4. Mme A B reprend en appel son moyen tiré de la méconnaissance des dispositions précitées en faisant valoir, comme en première instance, que les conséquences de la tumeur orbitaire, dont elle a été opérée dans l'enfance en Colombie, nécessitent des soins et une reconstruction chirurgicale dont le défaut pourrait avoir pour elle des conséquences d'une exceptionnelle gravité et pour lesquels aucune prise en charge appropriée n'existe en Colombie. A l'appui de ce moyen, elle produit nouvellement en appel un certificat d'un chirurgien esthétique et cranio-facial colombien en date du 23 janvier 2017 indiquant qu'après avoir été opérée d'un rétinoblastome de l'œil gauche à l'âge de huit mois, Mme A B a subi deux interventions de reconstruction en Colombie, la dernière ne lui ayant pas donné satisfaction, qu'elle a réalisé plusieurs demandes d'intervention chirurgicale pour une reconstruction de la paupière et qu'elle présente une lésion cutanée entrainant l'exposition de son implant et nécessitant la pose d'un lambeau. Elle produit aussi un certificat médical établi le 16 août 2022 par un ophtalmologue du centre guyanais d'ophtalmologie indiquant qu'elle présente un défect osseux en temporal de la cavité orbitaire et qu'une une reprise de la cavité oculaire gauche est envisagée, ainsi que des photographies de son œil gauche et un courrier de sa main, postérieur à l'arrêté litigieux, faisant notamment état des répercussions de sa pathologie de l'œil sur sa vie privée et professionnelle. Toutefois, ces documents, qui n'apportent pas davantage que ceux produits en première instance de précisions sur la nature des conséquences d'un défaut de prise en charge médicale sur son état de santé, ne suffisent pas à établir qu'un défaut pourrait avoir des conséquences d'une exceptionnelle gravité. Par ailleurs, le motif tenant à l'absence de conséquences d'une exceptionnelle gravité en cas de défaut de soins justifiant à lui seul le refus litigieux, Mme A B ne peut utilement faire valoir qu'elle n'aurait pas la possibilité d'accéder effectivement à un traitement dans son pays d'origine. Par suite, il y a lieu d'écarter ce moyen par adoption des motifs pertinemment retenus par le tribunal administratif de la Guyane et par ceux qui viennent d'être exposés.
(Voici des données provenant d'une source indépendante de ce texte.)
-- ==== Sys2Proof/Safety.lean ====
section
/-! DEFINITION. The terms the statements use: an outcome that is a next state with a property, canonical memory, marks
that never go away, and what stays as it was. -/

namespace Sys2Proof.Machine

/-- The outcome is a next state, and that state has `P`. -/
def Gives (o : Host.Outcome State Fault Refusal) (P : State → Prop) : Prop := ∃ t, o = .next t ∧ P t

/-- The memory keeps its canonical form. -/
def State.MemOk (s : State) : Prop := Memory.wf s.ms.mem = true

/-- Every byte of memory reads in `t` as in `s`. -/
def SameBytes (s t : State) : Prop := ∀ a, memGet t.ms.mem a = memGet s.ms.mem a

/-- Every byte outside `[lo, lo + n)` reads in `t` as in `s`. -/
def SameBytesOutside (s t : State) (lo n : Nat) : Prop :=
  ∀ a, ¬(lo ≤ a ∧ a < lo + n) → memGet t.ms.mem a = memGet s.ms.mem a

/-- Marks for the life of the part: the broken seal, fuse bits, recorded eclipses (R385, R425, R427). -/
structure MarksStay (s t : State) : Prop where
  broken : s.dev.sealBroken = true → t.dev.sealBroken = true
  asset : ∀ k, s.dev.assetTag.getLsbD k = true → t.dev.assetTag.getLsbD k = true
  rollback : ∀ k, s.dev.rollback.getLsbD k = true → t.dev.rollback.getLsbD k = true
  eclipses : ∀ n, n ∈ s.dev.eclipsedFlash → n ∈ t.dev.eclipsedFlash

/-- Context `n` is `y` in `t`; every other context is as in `s`, and nothing but the context table differs. -/
structure CtxBecomes (s t : State) (n : Nat) (y : Ctx) : Prop where
  now : t.ctx? n = some y
  others : ∀ m, m ≠ n → t.ctx? m = s.ctx? m
  frame : t = { s with ctxs := t.ctxs }

/-- Context `n` is `y` in `t`, its core's round goes on after it and the command cache holds its segments (R303), and nothing
but the context table differs. -/
structure CtxTurned (s t : State) (n : Nat) (y : Ctx) : Prop where
  now : t.ctx? n = some y
  others : ∀ m, m ≠ n → t.ctx? m = s.ctx? m
  turn : t.turns = (s.turned n).turns
  cache : t.cmdCache = (s.turned n).cmdCache
  frame : t = { s with ctxs := t.ctxs, turns := t.turns, cmdCache := t.cmdCache }

/-- The context of a control command that may run now, and its first unit: the next command of context `n` has the
opcode `op`. -/
def NextIs (s : State) (n op : Nat) (x : Ctx) (v : Version) (u : Unit64) : Prop :=
  ∃ us, nextOf s n = some (x, v, us) ∧ us.getD 0 [] = u ∧ hdrOpcode u = op

/-- The rows of the operator commands that run on cores and near-bank units, with their opcodes. -/
def operatorRows : List (Nat × (Nat → Instr)) :=
  [(0x01, .matmul), (0x02, .conv), (0x03, .pool), (0x04, .attnFwd), (0x05, .attnBwd), (0x06, .norm),
   (0x07, .softmax), (0x08, .vecChain), (0x09, .sampleStep), (0x0A, .rngFill), (0x15, .sampleTokens),
   (0x0B, .boxDecode), (0x0C, .nms), (0x0D, .kvScatter), (0x0E, .copy), (0x14, .gatherRows)]

/-- The operator rows with one shared course, each with its opcode and its body: the checks, and what it computes from the
operands it reads before any write (R70). -/
def bodyRows : List (Nat × (Nat → Instr) × (State → Cmd → State × Except Err OpOut)) :=
  [(0x01, .matmul, pureBody mmBody), (0x02, .conv, pureBody cvBody), (0x03, .pool, pureBody poolBody),
   (0x04, .attnFwd, pureBody atBody), (0x05, .attnBwd, pureBody abBody), (0x06, .norm, pureBody nrBody),
   (0x07, .softmax, pureBody smBody), (0x08, .vecChain, pureBody vcBody), (0x0A, .rngFill, pureBody rfBody),
   (0x15, .sampleTokens, pureBody stBody), (0x0B, .boxDecode, pureBody boxBody), (0x0C, .nms, pureBody nmsBody),
   (0x0D, .kvScatter, kvBody), (0x0E, .copy, pureBody copyBody), (0x14, .gatherRows, pureBody gatherBody)]

/-- The writes `ws`, made from state `s`, stand in the memory of `t`: at every address written the last write, and every
other byte as before outside the pages taken on the way (R183, R206). -/
structure WritesLanded (s t : State) (ws : List (Nat × Byte)) : Prop where
  written : ∀ (i : Nat) (w : Nat × Byte) (a : Nat), ws[i]? = some w → writeTarget s w.1 = .pa a →
    (∀ (j : Nat) (q : Nat × Byte), i < j → ws[j]? = some q → writeTarget s q.1 ≠ .pa a) → memGet t.ms.mem a = w.2
  kept : ∀ a, (∀ w ∈ ws, writeTarget s w.1 ≠ .pa a) →
    (a / 0x200000 ∈ t.ms.usedPages → a / 0x200000 ∈ s.ms.usedPages) → memGet t.ms.mem a = memGet s.ms.mem a

/-- Every address of the writes is mapped and writable, no line is uncorrectable, and memory is canonical. -/
structure CanWrite (s : State) (ws : List (Nat × Byte)) : Prop where
  mapped : ∀ w ∈ ws, ∃ a, writeTarget s w.1 = .pa a
  lines : s.ms.badLines = []
  canonical : s.MemOk

/-- Nothing that the command reads is being written meanwhile, by its own tiles or by another command (R70). -/
structure Quiet (s : State) (c : Cmd) (o : OpOut) : Prop where
  own : ∀ w ∈ o.writes, racesAt s c w.1 = false
  others : staleBytes s c = []

/-- The rows of `COLLECTIVE`, with their `OP`. -/
def collectiveRows : List (Nat × (Nat → Instr)) :=
  [(0, .allReduce), (1, .reduceScatter), (2, .allGather), (3, .allToAll), (4, .broadcast), (5, .barrier)]

/-- Command `id` has a result, and no other command and no context, connection, model, graph or register page of the
hub has changed. -/
structure CommandRan (s t : State) (id : Nat) : Prop where
  result : ∃ d r, t.cmd? id = some d ∧ d.result = some r
  others : ∀ n, n ≠ id → t.cmd? n = s.cmd? n
  conns : t.conns = s.conns
  models : t.models = s.models
  graphs : t.graphs = s.graphs
  tlc : t.tlc = s.tlc
  fre : t.fre = s.fre
  pwr : t.pwr = s.pwr
  mgc : t.mgc = s.mgc
  dev : t.dev = s.dev

/-- An MMP request that the MGC executes: power on, a header of 16 bytes that is no reply, well formed, not in the
reply cache, the MGC not in recovery. -/
structure MmpRuns (s : State) (src : MmpSrc) (m : List Byte) (op : Nat) : Prop where
  op : byteAt m 1 = op
  long : 16 ≤ m.length
  request : byteAt m 6 % 2 = 0
  form : mmpForm m = true
  fresh : cachedReply s src m = none
  on : s.dev.porstLow = false
  running : s.mgc.recovery = false

/-- The last thing that left the block is the reply to `m` with the RESULT `r` and the payload `pay`, under the ATTN
field of `t`. -/
def Replied (t : State) (src : MmpSrc) (m : List Byte) (r : Res) (shadow : Bool) (pay : List Byte) : Prop :=
  t.egress.getLast? = some (.mmpReply src (replyBytes t m r shadow pay))

/-- Context `n` may complete now: its connection is attached, has nothing waiting and has room in its completion ring,
and no acknowledgement of a twin is awaited. -/
structure CanComplete (s : State) (x : Ctx) (c : Conn) : Prop where
  conn : s.conn? x.conn = some c
  attached : c.attached = true
  idle : c.outq = []
  room : c.nextSeq - 1 - c.cqHead < c.cqRecords
  alone : mirroring s = false

/-- The record of context `x` with RESULT `r` has reached the client on connection `c`, the next of its sequence, and
the context is closed (R268, R273). -/
structure RecordSent (t : State) (x : Ctx) (c : Conn) (r : Res) : Prop where
  sent : ∃ o : OutRec, o.reqId = x.reqId ∧ o.typ = x.typ ∧ o.res = r ∧
    Egress.record c.id (recordVa c c.nextSeq) (recordBytes t c.nextSeq o) ∈ t.egress
  closed : t.ctx? x.num = none
  next : ∃ d, t.conn? x.conn = some d ∧ c.nextSeq < d.nextSeq

/-- A codec command has its result and its engine is free; nothing but this command, its context's registers, memory,
the codec complex and what an error records has changed. -/
structure FrameClosed (s t : State) (id : Nat) : Prop where
  result : ∃ d r, t.cmd? id = some d ∧ d.result = some r
  engine : ∀ e ∈ t.vcc.engines, e.cmd ≠ some id
  others : ∀ n, n ≠ id → t.cmd? n = s.cmd? n
  ctxs : ∀ n, (∀ c, s.cmd? id = some c → c.ctx ≠ n) → t.ctx? n = s.ctx? n
  conns : t.conns = s.conns
  models : t.models = s.models
  graphs : t.graphs = s.graphs

/-- The rows that may wait for the twin's acknowledgement (R364). -/
def isGatedRow (i : Instr) : Bool :=
  match i with
  | .doorbell _ _ _ _ | .itemConsume _ | .instanceAcquire _ | .runGraph _ | .inputsPlaced _ _ | .graphEnd _
  | .outputsAcknowledged _ | .abort _ | .flush _ | .queryPlan _ | .query _ | .connectionSetup _ | .resume _
  | .connectionClose _ | .unattachedConnectionExpiry _ => true
  | _ => false

/-- A takeover has happened: the twin's addresses and connections are served here, its alias and its addresses are
announced, and ATTN `TAKEOVER` is pending (R372). -/
structure TookOver (s t : State) (p : PairRec) : Prop where
  state : t.tlc.tstate = 4
  attn : t.attn.pending.getLsbD attnTAKEOVER = true
  known : s.tlc.twinAddrs ≠ [] → t.tlc.twinAddrs = s.tlc.twinAddrs
  served : t.tlc.served = t.tlc.twinAddrs ∧ t.tlc.twinAddrs ≠ []
  flood : Egress.aliasFlood p.twinCoord.toNat s.dev.straps.toNat ∈ t.egress
  announced : ∀ a ∈ t.tlc.twinAddrs, ∀ port, port < 2 → Egress.announce port a (decide (2 ^ 32 ≤ a)) ∈ t.egress
  conns : ∀ m ∈ s.tlc.mconns, ∃ c ∈ t.conns, c.id = m.conn ∧ c.attached = false

/-- A mirror epoch has opened: both twins mirror, nothing is stale, and ATTN `TWIN_DEGRADED` has ended (R367, R375). -/
structure EpochOpened (t : State) (e : Nat) : Prop where
  state : t.tlc.tstate = 2
  epoch : t.tlc.epoch = BitVec.ofNat 32 e
  link : t.tlc.linkUp = true
  fresh : t.tlc.stale = false ∧ ∀ x ∈ t.ctxs, x.stale = false
  attn : t.attn.cause.getLsbD attnTWIN = false

/-- The rows of the MMP operations with their `OP` (R412, R413). -/
def mmpRows : List (Nat × (MmpSrc → List Byte → Instr)) :=
  [(0x01, .readReg), (0x02, .writeReg), (0x03, .readTelemetry), (0x04, .readLog), (0x05, .ackAttn),
   (0x06, .resetIsland), (0x07, .forceTakeover), (0x08, .stageData), (0x09, .stageFinish), (0x0A, .discardStaged),
   (0x40, .stageFirmware), (0x41, .commitFirmware), (0x42, .pairTwin), (0x43, .unpair), (0x44, .programFuses),
   (0x45, .freezeCapture), (0x46, .clearPresenceRecord)]

/-- The sealed ones (R422). -/
def sealedRows : List (Nat × (MmpSrc → List Byte → Instr)) :=
  [(0x40, .stageFirmware), (0x41, .commitFirmware), (0x42, .pairTwin), (0x43, .unpair), (0x44, .programFuses),
   (0x45, .freezeCapture), (0x46, .clearPresenceRecord)]

/-- A sealed command was admitted and succeeded: it ends the presence record, took the window when the button admitted
it, and was answered `OK` (R422, R426). -/
structure Admitted (s t : State) (src : MmpSrc) (m : List Byte) (op kind : Nat) : Prop where
  record : t.mgc.presence.getLast? = some ⟨s.dev.timeNs, op, transportOf src, kind, 0⟩
  window : kind = 0 → t.mgc.windowOpen = false
  reply : Replied t src m .ok false []

end Sys2Proof.Machine
end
5. En second lieu, Mme A B reprend, dans des termes similaires et sans critique utile du jugement, les autres moyens invoqués en première instance visés ci-dessus. Elle n'apporte aucun élément de droit ou de fait nouveau, ni aucune pièce nouvelle à l'appui de ces moyens auxquels les premiers juges ont pertinemment répondu. Il y a lieu, dès lors, d'écarter ces moyens par adoption des motifs retenus par le tribunal administratif de la Guyane.
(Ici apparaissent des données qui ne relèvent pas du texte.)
-- ==== Sys2Proof/Certificates/Slice0/Obligations.lean ====
section
/-! DEFINITION. The statements. -/

open Sys2Proof Sys2Proof.Machine

/-- O1. A step runs the command at the front of the queue. With command c at the front of the queue, step is exec of c on the
state with the queue's rest. (R411, R25) -/
def Obligations.StepRunsTheFrontCommand : Prop :=
  ∀ (c : Instr) (rest : List Instr) (s : State),
    step { s with pending := c :: rest } = exec c { s with pending := rest }

/-- O2. An idle step is one ACLK cycle of device time. With an empty queue a step adds 20 ns to DEV_TIME once the ACLK doubler
has locked, 40 ns before, and nothing in power-on reset. That an idle step is one cycle is the model's choice (log 4);
the two periods are R456's. What else an idle cycle may bring of itself (log 49, the model's choice) leaves the power,
management, wear and site registers and the pair as they are. (R456, R27) -/
def Obligations.IdleStepAdvancesDeviceTime : Prop :=
  ∀ s : State, s.pending = [] →
    (s.dev.porstLow = true → step s = .next s) ∧
    (s.dev.porstLow = false → Gives (step s) (fun t =>
      t.dev.timeNs = s.dev.timeNs + (if s.dev.clkLock.getLsbD 13 then 20 else 40) ∧
      t.dev = { s.dev with timeNs := t.dev.timeNs } ∧ t.pending = [] ∧ t.pwr = s.pwr ∧ t.mgc = s.mgc ∧ t.wear = s.wear ∧
      t.sites = s.sites ∧ t.tlc.pair = s.tlc.pair))

/-- O3. Every step keeps memory in its canonical form. For every state whose memory has strictly rising addresses and no
listed zero byte, any step to a next state gives such a memory again. The zero of an unlisted byte is the model's
choice (log 1). (R37, R183, R206) -/
def Obligations.MemoryStaysCanonical : Prop :=
  ∀ s t : State, s.MemOk → step s = .next t → t.MemOk

/-- O4. Memory at reset is canonical and empty. The memory of State.reset has the canonical form, and no command waits. (R471,
R37) -/
def Obligations.ResetMemoryIsCanonical : Prop :=
  State.reset.MemOk ∧ State.reset.pending = [] ∧ State.reset.dev.porstLow = true

/-- O5. No step takes back a broken seal, a fuse bit or a recorded eclipse. Whatever the command, a step to a next state keeps
SEAL_BROKEN once it is set, every 1 bit of ASSET_TAG and ROLLBACK, and every recorded eclipse. (R385, R425, R427) -/
def Obligations.PermanentMarksStay : Prop :=
  ∀ s t : State, step s = .next t → MarksStay s t

/-- O6. No command changes the queue of waiting commands. Every command of the table gives a next state whose queue is the one
it was given. (R411) -/
def Obligations.CommandsLeaveTheQueueAlone : Prop :=
  ∀ (c : Instr) (s : State), Gives (exec c s) (fun t => t.pending = s.pending)

/-- O7. An operator command runs once, gets a result, and changes nothing outside memory and its context. For each of MATMUL,
CONV, POOL, ATTN_FWD, ATTN_BWD, NORM, SOFTMAX, VEC_CHAIN, SAMPLE_STEP, RNG_FILL, SAMPLE_TOKENS, BOX_DECODE, NMS,
KV_SCATTER, COPY and GATHER_ROWS, and for KV_FORK under the row of its OP bit (FORK 0, RELEASE 1): an issued command
of that opcode without a result, staged and with its memory awake, completes its work with a result; every other
command, the connections, models, graphs, twin, fabric, power, management and device registers are as before. A
command that has a result does not run again. (R290, R291, R206, R70, R187) -/
def Obligations.OperatorCommandsRunOnce : Prop :=
  (∀ r ∈ operatorRows, ∀ (s : State) (id : Nat) (c : Cmd),
      (opReady s id r.1 = some c → Gives (exec (r.2 id) s) (fun t => CommandRan s t id)) ∧
      (∀ res, s.cmd? id = some c → c.result = some res → exec (r.2 id) s = .next s)) ∧
    (∀ (s : State) (id : Nat) (c : Cmd), opReady s id 0x13 = some c →
      ((parseFk c.u0).release = false →
        Gives (exec (.fork id) s) (fun t => CommandRan s t id) ∧ exec (.release id) s = .next s) ∧
      ((parseFk c.u0).release = true →
        Gives (exec (.release id) s) (fun t => CommandRan s t id) ∧ exec (.fork id) s = .next s))

/-- O8. A COLLECTIVE command starts: it joins its handshake, or completes when it is a group of one. For ALL_REDUCE,
REDUCE_SCATTER, ALL_GATHER, ALL_TO_ALL, BROADCAST and BARRIER: a ready command of that OP that has not started gets
its collective record; a group of one gets a result at once when it may take its slots and waits for them otherwise;
while an earlier collective of its key and role is in flight it waits for the key. The queue of commands is otherwise
unchanged in length. (R344, R349, R351, R343) -/
def Obligations.CollectivesStartTheirHandshake : Prop :=
  ∀ r ∈ collectiveRows, ∀ (s : State) (id : Nat) (c : Cmd), opReady s id 0x10 = some c →
    (parseCol c.u0).op = r.1 → c.coll = none →
    Gives (exec (r.2 id) s) (fun t => (∃ d, t.cmd? id = some d ∧
        (keyBusy s c = true → d.phaseIs .waitingKey = true ∧ d.result = none) ∧
        (keyBusy s c = false → colP (parseCol c.u0) = 1 → slotTurn s c = true → d.result.isSome = true) ∧
        (keyBusy s c = false → colP (parseCol c.u0) = 1 → d.result.isSome = true ∨ d.phaseIs .wantSlots = true) ∧
        (keyBusy s c = false → colP (parseCol c.u0) ≠ 1 → d.phaseIs .handshake = true ∧ d.result = none)) ∧
      t.cmds.length = s.cmds.length)

/-- O9. Every unit of every band goes to exactly one core. The stretches that a command's bands give its cores cover every
unit number below the total, each by exactly one stretch, and every stretch belongs to one of the cores. (R122, R304) -/
def Obligations.UnitsAreDealtExactlyOnce : Prop :=
  ∀ (cores bands : List Nat), cores ≠ [] → cores.Nodup → ∀ u, u < bands.sum →
    ∃ r ∈ bandRuns cores bands 0, (r.next ≤ u ∧ u < r.stop ∧ r.lcore ∈ cores) ∧
      ∀ q ∈ bandRuns cores bands 0, q.next ≤ u → u < q.stop → q = r

/-- O10. A computed start state equals the state reached by single steps. For every 128-bit generator state and every distance
below 2^128, the square-and-multiply jump gives the state that many single steps give. (R241, R243) -/
def Obligations.JumpEqualsSteps : Prop :=
  ∀ d st : Nat, d < 2 ^ 128 → st < 2 ^ 128 → xsJump 128 xsMatrix d st = xsStep^[d] st

/-- O11. A plan that reads spilled tensors predicts at least their staging copy. The plan of a command that reads b bytes of
spilled tensors predicts the larger of its own total and ceil(b × 1.4 / 546) cycles, for every command that has a
plan. (R214) -/
def Obligations.SpilledReadsPredictTheirStaging : Prop :=
  ∀ (s : State) (c : Cmd) (kept : List Nat) (p : Plan), basePlan s c kept = some p → spilledBytesRead s c ≠ 0 →
    ∃ q, planOf s c kept = some q ∧ ∃ b k : Nat, b = spilledBytesRead s c ∧
      14 * b ≤ 5460 * k ∧ 5460 * k < 14 * b + 5460 ∧ q.predCycles = max p.predCycles k

/-- O12. NOP, WAIT_EVENT, FENCE, SIGNAL_EVENT and RETURN move their context as R294 says. NOP advances. WAIT_EVENT advances
once all its events are satisfied and holds issue until then; FENCE once no earlier command is in flight. SIGNAL_EVENT
always advances and signals at once only when no earlier command is in flight, else it waits for them. RETURN goes
back through the calls. Only the context and the round of its core (R303) change. (R294, R293, R290, R299) -/
def Obligations.NopsWaitsAndFencesAdvance : Prop :=
  ∀ (s : State) (n : Nat) (x : Ctx) (v : Version) (u : Unit64),
    (NextIs s n 0x80 x v u →
      Gives (exec (.nop n) s) (fun t => CtxTurned s t n ((x.step v).bumpEvent (hdrSignal u) 1 1))) ∧
    (NextIs s n 0x85 x v u → (∀ k < 4, x.satisfied (leAt u (8 + 2 * k) 2) = true) →
      Gives (exec (.waitEvent n) s) (fun t => CtxTurned s t n ((x.step v).bumpEvent (hdrSignal u) 1 1))) ∧
    (NextIs s n 0x85 x v u → (∃ k < 4, x.satisfied (leAt u (8 + 2 * k) 2) = false) →
      exec (.waitEvent n) s = .next s) ∧
    (NextIs s n 0x8A x v u → inFlight s n = [] →
      Gives (exec (.fence n) s) (fun t => CtxTurned s t n ((x.step v).bumpEvent (hdrSignal u) 1 1))) ∧
    (NextIs s n 0x8A x v u → inFlight s n ≠ [] → exec (.fence n) s = .next s) ∧
    (NextIs s n 0x86 x v u → inFlight s n = [] →
      Gives (exec (.signalEvent n) s) (fun t => CtxTurned s t n ((x.step v).bumpEvent (hdrSignal u) 1 1))) ∧
    (NextIs s n 0x86 x v u → inFlight s n ≠ [] →
      Gives (exec (.signalEvent n) s) (fun t => ∃ y, y = (x.step v).bumpEvent (hdrSignal u) 1 0 ∧
        CtxTurned s t n { y with lateSignals := y.lateSignals ++ [(hdrSignal u, inFlight s n)] })) ∧
    (NextIs s n 0x88 x v u →
      Gives (exec (.ret n) s) (fun t => CtxTurned s t n ((unwind x.calls x).bumpEvent (hdrSignal u) 1 1)))

/-- O13. ORBIT_BEGIN and ORBIT_END follow the pseudo-code of R295. ORBIT_BEGIN fails with BAD_DESCRIPTOR at depth 4 or above
1,048,576 passes, jumps past its body for 0 passes, and else opens a level with counter 0. ORBIT_END raises the
counter, notes an early exit, and either leaves the level or goes back to the body; the orbit step that a resumed
launch ran in full ends with it (log 38, the model's reading). Only the context and the round of its core (R303)
change. (R295) -/
def Obligations.OrbitsLoop : Prop :=
  ∀ (s : State) (n : Nat) (x : Ctx) (v : Version) (u : Unit64),
    (NextIs s n 0x81 x v u → ∀ k, k = (if fld u 8 21 1 = 1 then (x.sreg (fld u 12 0 6)).toNat else fld u 8 0 21) →
      ((4 ≤ x.orbits.length ∨ 1048576 < k) →
        Gives (exec (.orbitBegin n) s) (fun t => CtxTurned s t n (x.fail .badDescriptor))) ∧
      (x.orbits.length < 4 → k = 0 → Gives (exec (.orbitBegin n) s) (fun t => CtxTurned s t n
        ((x.goto (afterOrbit v ((versionCmds v.segs).filter (fun c => decide (x.pc < c.1))) 0)).bumpEvent (hdrSignal u) 1 1))) ∧
      (x.orbits.length < 4 → 1 ≤ k → k ≤ 1048576 → ∀ body, v.next x.pc = some body →
        Gives (exec (.orbitBegin n) s) (fun t => CtxTurned s t n
          ({ (x : Ctx) with pc := body, orbits := x.orbits ++ [Orbit.mk k 0 body] }.bumpEvent (hdrSignal u) 1 1)))) ∧
    (NextIs s n 0x82 x v u → ∀ o, x.orbits.getLast? = some o →
      ∀ quit, quit = (fld u 8 3 1 == 1 && (x.pred (fld u 8 0 3) != (fld u 8 4 1 == 1))) →
      ∀ y, y = (if x.fullStep = true then { x with inFull := false, fullStep := false } else x) →
      (quit = true → o.c + 1 < o.n → Gives (exec (.orbitEnd n) s) (fun t => CtxTurned s t n
        (({ (y.note .okEarlyExit) with orbits := y.orbits.dropLast }.step v).bumpEvent (hdrSignal u) 1 1))) ∧
      (o.c + 1 = o.n → Gives (exec (.orbitEnd n) s) (fun t => CtxTurned s t n
        (({ y with orbits := y.orbits.dropLast }.step v).bumpEvent (hdrSignal u) 1 1))) ∧
      (quit = false → o.c + 1 ≠ o.n → Gives (exec (.orbitEnd n) s) (fun t => CtxTurned s t n
        ({ y with pc := o.body, orbits := y.orbits.dropLast ++ [{ o with c := o.c + 1 }] }.bumpEvent (hdrSignal u) 1 1))))

/-- O14. SET_PRED compares A with B and combines the result into DST. SET_PRED writes DST := r, DST AND r, or DST OR r, where r
compares A with B as signed, unsigned or fp32 numbers; a NaN operand makes every fp32 comparison but NE false. Only
the context and the round of its core (R303) change. (R296) -/
def Obligations.SetPredComparesAndCombines : Prop :=
  (∀ (s : State) (n : Nat) (x : Ctx) (v : Version) (u : Unit64) (a b : DWord), NextIs s n 0x83 x v u →
      x.src (byteAt u 12) (BitVec.ofNat 64 (leAt u 16 8)) = some a →
      x.src (byteAt u 13) (BitVec.ofNat 64 (leAt u 16 8)) = some b →
      ∀ r, r = predTest (fld u 8 6 2) (fld u 8 3 3) a b →
      Gives (exec (.setPred n) s) (fun t => CtxTurned s t n (((x.setPred (fld u 8 0 3)
        (match fld u 8 8 2 with
          | 0 => r
          | 1 => x.pred (fld u 8 0 3) && r
          | _ => x.pred (fld u 8 0 3) || r)).step v).bumpEvent (hdrSignal u) 1 1))) ∧
    (∀ a b : DWord,
      predTest 0 0 a b = decide (a.toInt = b.toInt) ∧ predTest 0 1 a b = decide (a.toInt ≠ b.toInt) ∧
      predTest 0 2 a b = decide (a.toInt < b.toInt) ∧ predTest 0 3 a b = decide (a.toInt ≤ b.toInt) ∧
      predTest 0 4 a b = decide (b.toInt < a.toInt) ∧ predTest 0 5 a b = decide (b.toInt ≤ a.toInt)) ∧
    (∀ a b : DWord,
      predTest 1 0 a b = decide (a.toNat = b.toNat) ∧ predTest 1 1 a b = decide (a.toNat ≠ b.toNat) ∧
      predTest 1 2 a b = decide (a.toNat < b.toNat) ∧ predTest 1 3 a b = decide (a.toNat ≤ b.toNat) ∧
      predTest 1 4 a b = decide (b.toNat < a.toNat) ∧ predTest 1 5 a b = decide (b.toNat ≤ a.toNat)) ∧
    (∀ (a b : DWord) (cmp : Nat), cmp < 6 → (lowF32 a = .nan ∨ lowF32 b = .nan) →
      predTest 2 cmp a b = decide (cmp = 1)) ∧
    (∀ (a b : DWord), lowF32 a ≠ .nan → lowF32 b ≠ .nan →
      predTest 2 1 a b = !predTest 2 0 a b ∧ predTest 2 4 a b = predTest 2 2 b a ∧ predTest 2 5 a b = predTest 2 3 b a ∧
      predTest 2 3 a b = (predTest 2 2 a b || predTest 2 0 a b))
6. Il résulte de ce qui précède que la requête d'appel est manifestement dépourvue de fondement et doit être rejetée selon la procédure prévue par les dispositions du dernier alinéa de l'article R. 222-1 du code de justice administrative citées au point 1, y compris les conclusions aux fins d'injonction et d'astreinte ainsi que celles tendant à l'application des dispositions combinées des articles L. 761-1 du code de justice administrative et 37 de la loi du 10 juillet 1991.

ORDONNE :

Article 1er : La requête de Mme A B est rejetée.

Article 2 : La présente ordonnance sera notifiée à Mme C A B.

Une copie sera adressée pour information au préfet de la Guyane.

Fait à Bordeaux, le 27 janvier 2025.

La présidente-assesseure de la 3ème chambre

Marie-Pierre Beuve Dupuy

La République mande et ordonne au ministre de l'intérieur, en ce qui le concerne, et à tous commissaires de justice à ce requis, en ce qui concerne les voies de droit commun contre les parties privées, de pourvoir à l'exécution de la présente ordonnance.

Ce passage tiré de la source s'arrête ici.